What the task requires :: From the first line through the line containing "rw [keepTag, get_bind]", transcribe the records exactly and include no other lines.

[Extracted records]

/-- Lanes written under vd's own tag, which is kept, under no bound (05/R164). -/
theorem keepTag_ok {s u : State} {vd : Nat} (val : Nat → Nat) (hs : Claims.Spilled s u vd 1) (hb : Claims.Unbound s (s.vreg vd).bnd) :
    keepTag vd (s.active.map fun l => (l, val l)) s = .ok ((), Claims.written s u vd false none val) := by
  rw [keepTag, get_bind]
  have done := writeResult_unbound (pair := false) (f := (s.vreg vd).fmt) (setTag := false) (flags := 0) (val := val) hs hb fun _ => rfl
  rwa [State.raise_zero] at done

/-- Lanes of one register written after its spill, its tag kept. -/
theorem writeLanes_one {s u : State} {vd : Nat} (ls : List Nat) (val : Nat → Nat) (hs : spill vd s = .ok ((), u)) :
    writeLanes vd 1 none (ls.map fun l => (l, val l)) s = .ok ((), Claims.lanePut u vd ls none fun l => BitVec.ofNat 32 (val l)) := by
  have spills : (List.range 1).forM (fun k => spill (vd + k)) s = .ok ((), u) := Act.bind_ok _ _ _ _ _ hs
  rw [writeLanes, Act.bind_ok _ _ _ _ _ spills, Act.modify_run]
  simp [VReg.withLanes_map, Claims.lanePut]

/-- One lane written under vd's own tag, under no bound, whatever EXEC holds (05/R173). -/
theorem keepTag_lane {s u : State} {vd : Nat} (n : Nat) (x : Word) (hs : spill vd s = .ok ((), u)) (hb : Claims.Unbound s (s.vreg vd).bnd) :
    keepTag vd [(n, x.toNat)] s = .ok ((), Claims.lanePut u vd [n] none fun _ => x) := by
  have writes := writeLanes_one [n] (fun _ => x.toNat) hs
  simp only [BitVec.ofNat_toNat, BitVec.setWidth_eq] at writes
  rw [keepTag, get_bind, writeResult, if_pos (List.cons_ne_nil _ _), get_bind, boundCheck_off _ _ hb]
  simp only [State.setBnd_false, State.raise_zero]
  exact Act.bind_ok _ _ _ _ _ writes

/-- One register in the window passes (03/R103). -/
theorem window_one {s : State} {n : Nat} (h : n < s.w.valloc) : window [(n, 1)] s = .ok ((), s) :=
  window_ok (ns := [n]) fun _ hm => List.mem_singleton.mp hm ▸ h

theorem getLane_ok {s : State} {va n : Nat} (sd : SReg) (hwin : va < s.w.valloc) (hn : n < 96) :
    getLane sd va n s = .ok ((), s.setS sd (s.vlane va n)) := by
  rw [getLane, Act.bind_ok _ _ _ _ _ (window_one hwin), if_neg (Nat.not_le.mpr hn)]
  rfl

/-- A lane number of 96 or more raises ILLOP with TMASK zero (05/R173). -/
theorem getLane_trap {s : State} {va n : Nat} (sd : SReg) (hwin : va < s.w.valloc) (hn : 96 ≤ n) :
    getLane sd va n s = .error (.trap { cause := .illop }, s) := by
  rw [getLane, Act.bind_ok _ _ _ _ _ (window_one hwin), if_pos hn]
  rfl

theorem setLane_ok {s u : State} {vd n : Nat} (x : Word) (hwin : vd < s.w.valloc) (hn : n < 96) (hs : spill vd s = .ok ((), u))
    (hb : Claims.Unbound s (s.vreg vd).bnd) : setLane vd x n s = .ok ((), Claims.lanePut u vd [n] none fun _ => x) := by
  rw [setLane, Act.bind_ok _ _ _ _ _ (window_one hwin), if_neg (Nat.not_le.mpr hn)]
  exact keepTag_lane n x hs hb

@[inherit_doc getLane_trap] theorem setLane_trap {s : State} {vd n : Nat} (x : Word) (hwin : vd < s.w.valloc) (hn : 96 ≤ n) :
    setLane vd x n s = .error (.trap { cause := .illop }, s) := by
  rw [setLane, Act.bind_ok _ _ _ _ _ (window_one hwin), if_pos hn]
  rfl

end Sys2Proof.Machine

namespace Sys2Proof.Claims
open Sys2Proof.Machine

/-! ### O20 -/

theorem lanesMoved : LaneMoves := by
  intro s u vd va sd sa sb lit x hs hu hl
  have litOk : litWord lit = true := beq_iff_eq.mpr hl
  refine ⟨fun hwin hb => ⟨fun hsp => ?_, fun hsp => ?_⟩, fun hwin hw f hf => ?_, fun hwin => ?_⟩
  · have into {i : Instr} {n : Nat} {tag : Option (Fmt × BitVec 4)} {val : Nat → Nat} {act : Act PUnit}
        (he : exec i s = run i .vpipe (window [(vd.toNat, 1)] >>= fun _ => act) s) (hn : i.size = n) (hw : i.wellFormed = true)
        (hact : act s = .ok ((), written s u vd.toNat false tag val)) : Does i n s (written s u vd.toNat false tag val) := by
      rw [Does, he, ← hn]
      exact run_next _ _ _ _ _ hw ((Act.bind_ok _ _ _ _ _ (window_one hwin)).trans hact) (calm_written _ _ _ _ hs hu)
    refine ⟨into rfl rfl rfl (keepTag_ok _ hsp hb), into rfl rfl litOk (keepTag_ok _ hsp hb), into rfl rfl rfl ?_⟩
    have done := writeResult_unbound (pair := false) (f := .n32) (setTag := true) (flags := 0) (val := id) hsp hb fun _ => rfl
    rwa [State.raise_zero] at done
  · refine ⟨fun hn => ?_, fun hn => ?_⟩
    · exact run_next (.vsetl vd sa sb) .vpipe _ _ _ rfl (setLane_ok (s.sreg sa) hwin hn hsp hb) hu
    · exact run_next (.vsetlLiteral vd sa lit) .vpipe _ _ _ litOk (setLane_ok (s.sreg sa) hwin hn hsp hb) hu
  · refine run_next (.vtag x) .vpipe _ _ _ hw ((Act.bind_ok _ _ _ _ _ (window_one hwin)).trans ?_) (by split <;> exact hs)
    simp only [hf]
    by_cases ha : s.active = []
    · rw [if_pos ha, if_neg (not_not_intro ha)]
      rfl
    · rw [if_neg ha, if_pos ha]
      rfl
  · refine ⟨fun hn => ?_, fun hn => ?_, fun hn => ⟨?_, ?_⟩⟩
    · exact run_next (.vgetl sd va sb) .vpipe _ _ _ rfl (getLane_ok sd hwin hn) hs
    · exact run_next (.vgetlLiteral sd va lit) .vpipe _ _ _ litOk (getLane_ok sd hwin hn) hs
    · exact run_trap (.vgetl sd va sb) .vpipe _ _ _ _ rfl (getLane_trap sd hwin hn)
    · exact run_trap (.vsetl va sa sb) .vpipe _ _ _ _ rfl (setLane_trap _ hwin hn)

theorem laneMovesCompleted : LaneMovesComplete := by
  intro s d a sd sa sb lit x hs hl
  obtain ⟨writes, tags, lanes⟩ := lanesMoved s s d a sd sa sb lit x hs hs hl
  refine ⟨fun hwin hb hp => ?_, fun hwin => ?_, fun hw hwin hf => ?_⟩
  · obtain ⟨active, one⟩ := writes hwin hb
    obtain ⟨vmovs, vmovsLiteral, vlane⟩ := active (spilled_of_noPend hp)
    obtain ⟨vsetl, vsetlLiteral⟩ := one (spill_none (hp 0 Nat.one_pos))
    exact ⟨completes_of_does vmovs (written_pc_seqno ..), completes_of_does vmovsLiteral (written_pc_seqno ..),
      completes_of_does vlane (written_pc_seqno ..), fun hn => completes_of_does (vsetl hn) ⟨rfl, rfl⟩,
      fun hn => completes_of_does (vsetlLiteral hn) ⟨rfl, rfl⟩⟩
  · obtain ⟨vgetl, vgetlLiteral, -⟩ := lanes hwin
    exact ⟨fun hn => completes_of_does (vgetl hn) ⟨rfl, rfl⟩, fun hn => completes_of_does (vgetlLiteral hn) ⟨rfl, rfl⟩⟩
  · obtain ⟨f, hf⟩ := Option.isSome_iff_exists.mp hf
    exact completes_of_does (tags hwin hw f hf) (by split <;> exact ⟨rfl, rfl⟩)

/-- Settles O20: the lanes written under vd's own tag or N32, the tag alone, and one lane whatever EXEC holds. -/
theorem laneMoves : Obligations.LaneMoves := ⟨lanesMoved, laneMovesCompleted⟩

end Sys2Proof.Claims
end

section
/-! PROOF of O21: a numeric instruction passes its checks in their order and writes its elements. -/

namespace Sys2Proof.Machine

/-- What holds of every source of a numeric instruction: va, vb unless it is absent or an immediate, and the addend (05/R159). -/
theorem forall_numericSrcs {o : NumOp} {v : VOp} {p : Nat → Prop} :
    (∀ n ∈ numericSrcs o v, p n) ↔ p v.va ∧ (o.unary = false → v.imm = none → p v.vb) ∧ (o.ternary = true → p v.vc) := by
  cases hu : o.unary <;> cases hi : v.imm <;> cases ht : o.ternary <;> simp [numericSrcs, hu, hi, ht]

/-- The registers of a numeric instruction are among those that its conditions name. -/
theorem numericRegs_subset (o : NumOp) (v : VOp) :
    v.vd :: numericSrcs o v ⊆ v.vd :: v.va :: v.vb :: (if o.ternary then [v.vc] else []) := by
  refine List.cons_subset_cons _ (forall_numericSrcs.mpr ⟨by simp, fun _ _ => by simp, fun ht => by simp [ht]⟩)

Answer below ::
/-- Lanes written under vd's own tag, which is kept, under no bound (05/R164). -/
theorem keepTag_ok {s u : State} {vd : Nat} (val : Nat → Nat) (hs : Claims.Spilled s u vd 1) (hb : Claims.Unbound s (s.vreg vd).bnd) :
    keepTag vd (s.active.map fun l => (l, val l)) s = .ok ((), Claims.written s u vd false none val) := by
  rw [keepTag, get_bind]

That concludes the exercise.